(THE DATA)

------

def addrSetBody (r : Request) (s : State) : Reply :=
  let f : W16 := BitVec.ofNat 16 (r.arg 16 2)
  if 16 ≤ faSlot f then Reply.no stBadArg
  else if faSlot f ≠ s.boot.pins.slotId.toNat then Reply.no stConflict
  else if s.boot.stage = 3 ∧ (anyBasin s ∨ s.fabric.gangs ≠ []) then Reply.no stConflict
  else { detail := some (leBytes 2 s.fa.toNat ++ leBytes 2 f.toNat), commit := fun _ t => takeFa t f }

def cmdFabricAddrSet : Cmd := { code := 0x0401, stage := 2, layout := fun _ => [(16, 2)], body := addrSetBody }
def execFabricAddrSet (r : Request) (s : State) : Res := .next (serveRow cmdFabricAddrSet r s)

/-- Shape, layout and twist are none of the reserved encodings. -/
def shapeOk (h : Shape) : Bool :=
  if h.shape = 1 then h.layout.toNat ≤ 4 && h.twist == 0
  else h.shape == 2 && h.layout.toNat ≤ 2
    && (h.twist == 0 || (!bit h.twist.toNat 0 && h.twist.toNat < 2 ^ cubeDims h.layout.toNat && 2 ≤ (bitsOf 16 h.twist.toNat).length))

/-- FABRIC.SHAPE.SET.  DESIGN CHOICE (log 38): the old shape and layout of its entry are those that this chiplet proposed
before, not those that it adopted from another chiplet's discovery; R128 does not say which. -/
def shapeSetBody (r : Request) (s : State) : Reply :=
  let h : Shape := ⟨byte (r.arg 16 1), byte (r.arg 17 1), BitVec.ofNat 16 (r.arg 18 2)⟩
  let old := proposedShape s
  if !shapeOk h then Reply.no stBadArg
  else if s.fabric.fixed then (if h = s.fabric.shape then {} else Reply.no stConflict)
  else
    { detail := some ([old.shape, old.layout, h.shape, h.layout] ++ leBytes 2 h.twist.toNat)
      commit := fun _ t => modFabric t (fun k => { k with proposed := some h, shape := h }) }

def cmdFabricShapeSet : Cmd := { code := 0x0402, stage := 2, layout := fun _ => [(16, 1), (17, 1), (18, 2)], body := shapeSetBody }
def execFabricShapeSet (r : Request) (s : State) : Res := .next (serveRow cmdFabricShapeSet r s)

/-! ### The packets of a discovery (R377, R404) -/

def formOf (d : Disc) : Shape := ⟨d.shape, d.layout, d.twist⟩

/-- The content of a discovery packet from byte 16. -/
def discContent (sub : Byte) (d : Disc) (port : Byte) (fa : W16) (refused down : Byte) (die : W64) : List Byte :=
  [sub, d.mode, d.scope, d.shape, d.layout, port] ++ leBytes 2 d.twist.toNat ++ leBytes 2 d.orig.toNat ++ leBytes 2 d.num.toNat
    ++ leBytes 2 fa.toNat ++ [refused, down] ++ leBytes 8 die.toNat

/-- A discovery packet leaves on one port, from this chiplet; no route table is asked. -/
def sendDisc (s : State) (q : Nat) (dst : W16) (content : List Byte) : State :=
  let p := packet s dst 0 9 content
  flush (bindTo (s.emit (.packet p)) { vc := 0, pkt := p } q 0)

/-- A port is in scope of a discovery (R404); the twist port counts with a partner of the pod. -/
def inScope (s : State) (d : Disc) (q : Nat) : Bool :=
  let f := (s.port q).partnerFa
  if f ≠ 0xFFFF then
    faPod f == faPod d.orig && (d.scope == 2 || (faRack f == faRack d.orig && (d.scope == 1 || faPackage f == faPackage d.orig)))
  else if q < 8 then true
  else if q ≤ 12 then 1 ≤ d.scope.toNat
  else if q ≤ 15 then d.scope == 2
  else q == 16 && d.shape == 2 && d.twist != 0 && d.scope == 2

def floodPorts (s : State) (d : Disc) (except : Option Nat) : List Nat :=
  (List.range 20).filter (fun q => portUp s q && inScope s d q && except != some q)

def flood (s : State) (d : Disc) (except : Option Nat) : State :=
  (floodPorts s d except).foldl (fun t q => sendDisc t q 0xFFFF (discContent 0 d (byte q) 0 0 0 0)) s
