-- ==== Sys2Proof/Machine/Restart.lean ====
section
/-! DEFINITION. What a warm reset clears and keeps, the entry to stage 0, ROM recovery and the state below the floor (R45,
R60, R62, R66, R70, R71, R72, R75, R91, R93, R385, R394, R455). -/

namespace Sys2Proof.Machine

/-! ### What a warm reset clears (R62) -/

/-- The headgate after a warm reset: what the sensors read and the alert that depends on them stay (R45, R62). -/
def clearHead (h : Head) : Head :=
  { ({} : Head) with points := h.points.map (fun e => (e.1, { ({} : TempPoint) with temp := e.2.temp })), alerting := h.alerting }

/-- The leat chain as CHIP_RST_N leaves it: the frame logic starts anew, its records and its configuration are AON state
(R48, R53, R522, R538). -/
def clearLeat (l : Leat) : Leat :=
  { l with state := .search, half := none, own := none, train := [], inTrain := false, turned := false, master := false
           phase := .idle, second := false, headBack := false, waitSweep := false, got := [], drive := false }

/-- Every core's life ends (R455). -/
def nextLives (t : Tab W16) : Tab W16 := (List.range 64).map (fun l => (l, tget 0 t l + 1))

/-- The partner session after a reset: a free value other than the one before it (R386; DESIGN CHOICE, log 66). -/
def nextSession (s : State) : W32 := s.fabric.session + 1 + BitVec.ofNat 32 (s.fresh.1 % (2 ^ 32 - 1))

/-- The state that a warm reset leaves, before stage 0 is entered: everything is cleared but the ledger, the settings store,
the AON state and the straps, and the scratchpad is undefined (R62, R122, R386, R591).  Entries that waited for the end of a
pause are appended first, so that no reset goes without its entry (R66; DEDUCED, log 35).  The strap pins keep the levels that
the last rising edge of CHIP_RST_N found, so sampling them again gives the same values (R38, log 64). -/
def warmState (s' : State) (cause : Byte) (pin : Bool) : State :=
  let s := flushWaiting s'
  { ({} : State) with
    fuses := s.fuses
    aon := { s.aon with warm := true, cause := cause.toNat, warmCount := min 255 (s.aon.warmCount + 1), entry := some cause }
    boot := { ({} : Boot) with rstLow := pin, pins := s.boot.pins }
    settings := { ({} : Settings) with banks := s.settings.banks }
    head := clearHead s.head
    leat := if pin then clearLeat s.leat else s.leat
    tap := { s.tap with refused := false, last := 0 }
    fabric := { ({} : Fabric) with session := nextSession s }
    time := { ({} : TimeState) with elapsed := s.time.elapsed }
    ledger := { s.ledger with winSel := 0 }
    die := { ({} : Die) with lives := nextLives s.die.lives }
    store := { ({} : Store) with mem := ({} : Memory).forget 0 Memory.size s.store.gen, gen := s.store.gen + 1 }
    sent := s.sent
    free := s.free + 1
    pending := s.pending }

/-! ### Stops and alerts (R35, R43, R45) -/

/-- Every temperature point is below its alert limit. -/
def belowAlert (h : Head) : Bool := (numbers 0 72).all (fun k => usedTemp h k < (tget {} h.points k).alert)

/-- The reference has been within its limits for 100 µs (R35). -/
def refclkSteady (s : State) : Bool := s.aon.refclkOk && s.aon.refclkSince + 100000 ≤ s.time.elapsed

/-- The causes of THERM_ALERT_N that a warm reset releases: those whose condition holds (R45). -/
def releaseAlerts (s : State) : State :=
  { s with aon := { s.aon with alert := { coolant := s.aon.alert.coolant && !s.aon.coolantGood, rail := false, refclk := false
                                          trip := s.aon.alert.trip && !belowAlert s.head } } }

/-- The stops that stay in force through a warm reset (R27, R33, R35, R43, R45). -/
def endStops (s : State) : State :=
  { s with aon := { s.aon with stop := { coolant := false, rail := s.aon.stop.rail && s.aon.rails != 0x3F
                                         refclk := s.aon.stop.refclk && !refclkSteady s
                                         trip := s.aon.stop.trip && !belowAlert s.head } } }

/-! ### Entry to stage 0 (R38, R66, R72, R385) -/

/-- The D ports rest in BASE, the C ports are DOWN (R75, R385). -/
def restPorts (s : State) : State := (List.range 8).foldl (fun t q => t.setPort q { state := lnBase, since := s.time.elapsed }) s

/-- A lane test ends; the counts that it found, which are free, stay readable (R595; DESIGN CHOICE, log 72). -/
def Port.endTest (p : Port) (k : Nat) : Port := { p with testRun := false, testErr := if p.testRun then some k else p.testErr }

/-- A D port leaves its lane test through a link reset, which returns it to BASE; the cause of its entry is free (R391, R392, R595;
DESIGN CHOICE, log 72). -/
def leaveTest (s : State) (q : Nat) : State :=
  let x := s.fresh
  let s1 := resetEvent x.2 5 x.1 q
  s1.modPort q (fun p => { (p.endTest s.free).fresh with state := lnBase, since := s.time.elapsed, retrains := up16 p.retrains })

/-- A lane test that runs ends with its stage (R392, R595). -/
def endTests (s : State) : State := ((List.range 20).filter (fun q => (s.port q).testRun)).foldl leaveTest s

/-- A boundary-scan instruction in the TAP becomes BYPASS, and the refusal is shown (R49, R52, R599). -/
def refuseBoundary (t : Tap) (code : Byte) : Tap := { t with ir := 0xFF, bypass := false, refused := true, last := code }

/-- A boundary-scan instruction does not outlast the stages that allow it (R52). -/
def endBoundary (s : State) : State :=
  if boundaryCodes.contains s.tap.ir then { s with tap := refuseBoundary s.tap s.tap.ir } else s

/-- Stage 0 begins: stops whose condition allows it end, the entry of a warm reset is appended, the D ports rest in BASE,
and the shape is the one that the straps hint (R41, R66, R81, R385). -/
def enterStage0 (s : State) : State :=
  let s1 := endStops s
  let s2 := match s1.aon.entry with
    | some c => resetEvent { s1 with aon := { s1.aon with entry := none } } 1 c.toNat 0xFF
    | none => s1
  let s3 := restPorts s2
  { s3 with fabric := { s3.fabric with shape := proposedShape s3 } }

/-- A warm reset that the chiplet starts itself: 2 for a second watchdog expiry, 3 for a second failed confirmation (R60,
R66).  R394 asks for STOP at an assertion of CHIP_RST_N only. -/
def innerReset (s : State) (cause : Byte) : State := enterStage0 (warmState (releaseAlerts s) cause false)

/-! ### Stage events, ROM recovery, below the floor (R72, R91, R93) -/

/-- STAGE in the ledger; `entry` marks an entry to a state, not a completion (R72, R86, R91, R572). -/
def stageEvent (s : State) (code : Byte) (entry : Bool) : State :=
  event s 0xE000 ([code, byte (ofBits [entry, s.boot.shortfall]), byte (if s.boot.mapSet then goodCount s else 0), s.fuses.grade]
    ++ leBytes 2 s.boot.floor.toNat)

/-- No image runs, and no delivery is bound; the boot ROM has the steward, so nothing of a recovery or of a fault of the loader
lasts (R80, R93). -/
def dropImage (s : State) : State :=
  { s with fw := { s.fw with image := none, booting := false, delivery := none }
           svc := { s.svc with paused := false, muted := false, noReturn := false } }

/-- ROM recovery with its cause: 1 the strap, 2 two failed confirmations, 3 a bad signature (R75, R93, R597). -/
def enterRecovery (s : State) (cause : Nat) : State :=
  let s1 := endTests (dropImage s)
  stageEvent { s1 with boot := { s1.boot with stage := 0x8, recovery := cause, hold := false } } 0x8 true

/-- Below the floor: issue stops, every link port is held down, and only IDENT.READ is answered (R91). -/
def belowFloor (s : State) (element : Nat) : State :=
  let s1 := dropImage (endBoundary <| endTests { s with
    boot := { s.boot with stage := 0xF, floor := s.boot.floor ||| BitVec.ofNat 16 (2 ^ element), preparing := false, hold := false } })
  stageEvent ((List.range 20).foldl (fun t q => portDown t q lnDown) s1) 0xF true

end Sys2Proof.Machine
end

------

(EXERCISE GOAL) Please make an exact copy of the lines above from the line with "(R392, R595). -/" through the line with "def stageEvent (s", both ends included.

(RESULT FOR THIS EXERCISE)
/-- A lane test that runs ends with its stage (R392, R595). -/
def endTests (s : State) : State := ((List.range 20).filter (fun q => (s.port q).testRun)).foldl leaveTest s

/-- A boundary-scan instruction in the TAP becomes BYPASS, and the refusal is shown (R49, R52, R599). -/
def refuseBoundary (t : Tap) (code : Byte) : Tap := { t with ir := 0xFF, bypass := false, refused := true, last := code }

/-- A boundary-scan instruction does not outlast the stages that allow it (R52). -/
def endBoundary (s : State) : State :=
  if boundaryCodes.contains s.tap.ir then { s with tap := refuseBoundary s.tap s.tap.ir } else s

/-- Stage 0 begins: stops whose condition allows it end, the entry of a warm reset is appended, the D ports rest in BASE,
and the shape is the one that the straps hint (R41, R66, R81, R385). -/
def enterStage0 (s : State) : State :=
  let s1 := endStops s
  let s2 := match s1.aon.entry with
    | some c => resetEvent { s1 with aon := { s1.aon with entry := none } } 1 c.toNat 0xFF
    | none => s1
  let s3 := restPorts s2
  { s3 with fabric := { s3.fabric with shape := proposedShape s3 } }

/-- A warm reset that the chiplet starts itself: 2 for a second watchdog expiry, 3 for a second failed confirmation (R60,
R66).  R394 asks for STOP at an assertion of CHIP_RST_N only. -/
def innerReset (s : State) (cause : Byte) : State := enterStage0 (warmState (releaseAlerts s) cause false)

/-! ### Stage events, ROM recovery, below the floor (R72, R91, R93) -/

/-- STAGE in the ledger; `entry` marks an entry to a state, not a completion (R72, R86, R91, R572). -/
def stageEvent (s : State) (code : Byte) (entry : Bool) : State :=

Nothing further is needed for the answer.